While profiling FP32 SGEMM performance on the RTX 5090, I noticed that cublasSgemmStridedBatched dispatches the same cutlass_80_simt_sgemm_128x32_8x5 kernel for every batched workload from 256×256 to 8192×8192×8, running at ~40% FMA pipe utilization across the entire size range. The dispatcher does not escalate to a larger tile at any threshold.
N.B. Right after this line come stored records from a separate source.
/-- The j-th unit of a core in a list of host stages: stage, and unit number. R76 orders the units of one stage; the stages
follow each other in their order (log 44). -/
def hostNth (c : Nat) : List ((Nat × Nat × Nat) × (Nat × Nat × Nat) × List Nat) → Nat → Nat →
    Option (Nat × Nat × (Nat × Nat × Nat) × (Nat × Nat × Nat))
  | [], _, _ => none
  | (dims, tile, cores) :: r, stage, j =>
    match cores.findIdx? (· == c) with
    | none => hostNth c r (stage + 1) j
    | some p =>
      let n := dealt (stageUnits dims tile) cores.length p
      if j < n then some (stage, p + j * cores.length, dims, tile) else hostNth c r (stage + 1) (j - n)

/-- The next pending record of a launch for core `c` (R76, R77). -/
def Launch.next (l : Launch) (c : Nat) : Option Rec :=
  let j := Tab.get 0 l.cursor c
  match l.units with
  | .device recs cores _ =>
    match cores.findIdx? (· == c) with
    | none => none
    | some p => recs[p + j * cores.length]?
  | .host entry cset args stages =>
    (hostNth c stages 0 j).map fun (stage, i, dims, tile) =>
      { dom := l.dom, kind := .task entry cset (hostUnit dims tile stage i) args, launch := some l.id
        ctx := l.ctx, hndl := l.hndl, nosteal := false, home := some l.id }

def Launch.take (l : Launch) (c : Nat) : Launch :=
  { l with cursor := Tab.set 0 l.cursor c (Tab.get 0 l.cursor c + 1) }

/-- The first launch of domain `d`, not concurrent, that holds a pending record for core `c` (R77): of several launches
the one that was submitted earliest (log 40). The units of a concurrent launch, which start together and by no core's
taking, are not among the pending records of R69, R74 and R90 (log 42). -/
def State.pendingLaunch (s : State) (c d : Nat) : Option (Launch × Rec) :=
  s.launches.findSome? fun l =>
    if l.dom.toNat == d && l.cls != 2 then (l.next c).map fun r => (l, r) else none

/-- The bottom record of a domain's share, and the deque without it. -/
def Core.popBottom (k : Core) (d : Nat) : Option (Rec × Core) :=
  match k.deque.reverse.find? (·.dom.toNat == d) with
  | none => none
  | some r =>
    let rev := k.deque.reverse
    let i := (rev.findIdx? (·.dom.toNat == d)).getD 0
    some (r, { k with deque := (rev.eraseIdx i).reverse })

/-- R69: the work of the first two sources for a slot of domain `d` on core `c`. -/
def State.nextWork (s : State) (c d : Nat) : Option (Rec × State) :=
  let k := s.core c
  match k.popBottom d with
  | some (r, k') => some (r, s.setCore c k')
  | none =>
    match k.pendHead.find? (·.dom.toNat == d) with
    | some r => some (r, s.setCore c { k with pendHead := k.pendHead.erase r })
    | none =>
      match s.pendingLaunch c d with
      | some (l, r) => some (r, s.modLaunch l.id (·.take c))
      | none => none

/-! ### The end of a thread (R91, R302, R367) -/

/-- The thread of package `own` whose RTRET awaits its answer: the return, or the answer, is on its way (R319). -/
def Packet.waiter (p : Packet) (own : Nat) : Option Nat :=
  match p.kind with
  | .ret _ _ _ _ _ t _ => if p.source = own then t.map (·.tid) else none
  | .retAck t _ => if p.package = own then some t.tid else none
  | .eos .. => none
  | .row .. => none
  | .credit _ => none
  | .eosAck _ => none

/-- R91: every access and engine command of the thread has retired; an RTRET retires at its answer (R209, R241, R319). A
BARWT, an RXTAKE or an RXEOS that has not yet filled its d does not count (log 44). -/
def State.drained (s : State) (c tid : Nat) : Bool :=
  let k := s.core c
  k.copies.all (·.t.tid != tid) && k.mats.all (·.t.tid != tid) && k.routes.all (·.t.tid != tid)
    && k.spawns.all (·.t.tid != tid) && k.fills.all (·.tid != tid) && (s.bars.all fun b => b.core != c || b.t.tid != tid)
    && s.net.all fun p => p.waiter (fld s.pkgid 0 19) != some tid

/-- R109, R288: a save of the thread may write its frame: no result is pending, every access that it issued has been
performed, and no write of L1CFG keeps the core from saving threads (R201). -/
def State.saveReady (s : State) (c : Nat) (t : Thread) : Bool :=
  t.pend.isEmpty && !s.toObject c t.tid none && !(s.core c).l1Stop

/-- A packet that leaves core `c` for a core of a package (R392). -/
def State.sendPkt (s : State) (dom : Byte) (package dst : Nat) (kind : PktKind)
    (unread : Option (Nat × Nat) := none) : State :=
  { s with net := s.net ++ [{ dom, package, core := dst, source := fld s.pkgid 0 19
                              incarnation := fld s.pkgid 32 16, kind, unread }] }

/-- One credit for a row travels back to the entry that its tag names (R298, R301). -/
def State.sendCredit (s : State) (dom : Byte) (tag : Word) : State :=
  s.sendPkt dom (fld tag 32 19) (fld tag 22 10) (.credit (fld tag 51 8))

/-- A fail notice for a row travels to its splice (R302, R307). -/
def State.sendFail (s : State) (dom : Byte) (tag : Word) : State :=
  s.sendPkt dom (fld tag 32 19) (fld tag 22 10) (.ret tag 0 0 [] true none 0)

/-- A row fails at the receiver: a fail notice, and its credit returned (R302, R307). -/
def State.rowFails (s : State) (dom : Byte) (tag : Word) : State := (s.sendFail dom tag).sendCredit dom tag

/-- R302: queue `n` of core `c` is unbound: its pages return to the pool, every unfreed row's credit is
returned, and its held rows fail. -/
def State.unbindQueue (s : State) (c n : Nat) (q : RxQueue) : State :=
  let pages := q.pages ++ q.handed ++ q.taken
  let s := pages.foldl (fun s p => p.rows.foldl (fun s r => s.sendCredit q.dom r.2) s) s
  let held := (s.core c).hold.filter fun h => h.queue == n
  let s := held.foldl (fun s h => s.rowFails q.dom h.tag) s
  s.modCore c fun k =>
    let d := q.dom.toNat
    let pool := Tab.get {} k.pool d
    let used := pool.used.filter fun u => !pages.any fun p => p.addr == u
    { k with
      rxq := k.rxq.erase n
      hold := k.hold.filter fun h => h.queue != n
      pool := Tab.set {} k.pool d { pool with used } }

/-- R302: the queues of a thread that ends are unbound. -/
def State.unbind (s : State) (c tid : Nat) : State :=
  ((s.core c).rxq.filter fun q => q.2.tid == tid).foldl (fun s q => s.unbindQueue c q.1 q.2) s

/-- The launch of a thread loses one unit; a nonzero exit value sets its err (R79, R91). -/
def State.unitEnded (s : State) (launch : Option Nat) (v : Word) : State :=
  match launch with
  | none => s
  | some id => s.modLaunch id fun l => { l with left := l.left - 1, err := l.err || v != 0 }

/-- R367: the caller of a gate, found on its slot or saved, goes on with `f`; registers of a saved
caller are filled in its frame. -/
def State.modCaller (s : State) (c tid : Nat) (f : Thread → Thread) : State :=
  let k := s.core c
  match k.slotOf tid with
  | some i => s.setCore c (k.modThread i f)
  | none => s.setCore c { k with saved := k.saved.map fun x =>
      if x.thread.tid == tid then { x with thread := f x.thread } else x }

/-- The words of a saved thread's frame that an event changes: TPEND, and once a save of its domain has begun TCAUSE,
TADDR and the TDET words, which hold a debug event's cause and detail (R336, R347). -/
def Thread.pendWords (t : Thread) (saving : Bool) : List (Nat × List Byte) :=
  let debug : List (Nat × Word) := [(0x058, t.tcause), (0x060, t.taddr), (0x068, t.tdet0), (0x070, t.tdet1)]
  let ws : List (Nat × Word) := if saving then debug ++ [(0x080, t.tpend)] else [(0x080, t.tpend)]
  ws.map fun w => (w.1, leBytes 8 w.2.toNat)

/-- An event pends for a thread, in its slot or in its frame (R336, R347). Where the frame's packet fails the event is lost
with it (R373; log 35). -/
def State.pendOn (s : State) (c tid : Nat) (f : Thread → Thread) : State :=
  let k := s.core c
  match k.slotOf tid with
  | some _ => s.modCaller c tid f
  | none =>
    match k.saved.find? (·.thread.tid == tid) with
    | none => s
    | some x =>
      if s.tampered.contains c then
        (s.modCaller c tid fun t => { t with status := (f t).status }).packetLost c x.thread.dom.toNat 0 0
      else
        let g := fun t => if k.saving t.dom then (f t).sealDebug else f t
        (s.modCaller c tid g).writeFrame c x.thread.dom x.frame ((g x.thread).pendWords (k.saving x.thread.dom))

/-- R367: a service that ended without GRET: the caller takes the gate trap, sub-code 5, as a trap of its lookup,
also in its handler (R338). -/
def State.gateFails (s : State) (c : Nat) (g : GateLink) : State :=
  s.pendOn c g.caller fun t =>
    match t.status with
    | .gateWait _ _ key =>
      { t with status := .running }.pendEvent 6 13 5 t.taddrNow key (lookupDet t.cset false false)
    | _ => t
The same libcublas.so binary (cuBLAS 13.3.0, CUDA 13.2.51, driver 595.58.03) correctly escalates on other sm_120 and sm_90 GPUs:
- RTX PRO 6000 Blackwell (sm_120): escalates through simt_128x64 → simt_128x128 → simt_256x128, reaching 73% FMA pipe utilization at 4096+
- H200 (sm_90): mixes CUTLASS simt_256x128 and xmma_gemm_128x128x8 families, reaching 82% FMA pipe utilization
Reproducing:
I’ve published a full write-up with per-size ncu data across all three GPUs, along with repro scripts: https://cloudrift.ai/blog/beating-cublas-on-rtx-5090/
This appears to be the same class of bug reported previously:
- Pascal card calling Maxwell kernels (2018)
- cuBLAS sgemm is slow (2017)
Environment:
- GPU: NVIDIA GeForce RTX 5090 (GB202, sm_120, 170 SMs)
- Driver: 595.58.03
- CUDA: 13.2.51
- cuBLAS: 13.3.0
- OS: Ubuntu 24.04
I have not tested on other consumer RTX GPUs (5070, 5080, 4090) but the dispatch logic appears to be arch-specific, so similar issues may exist on those paths.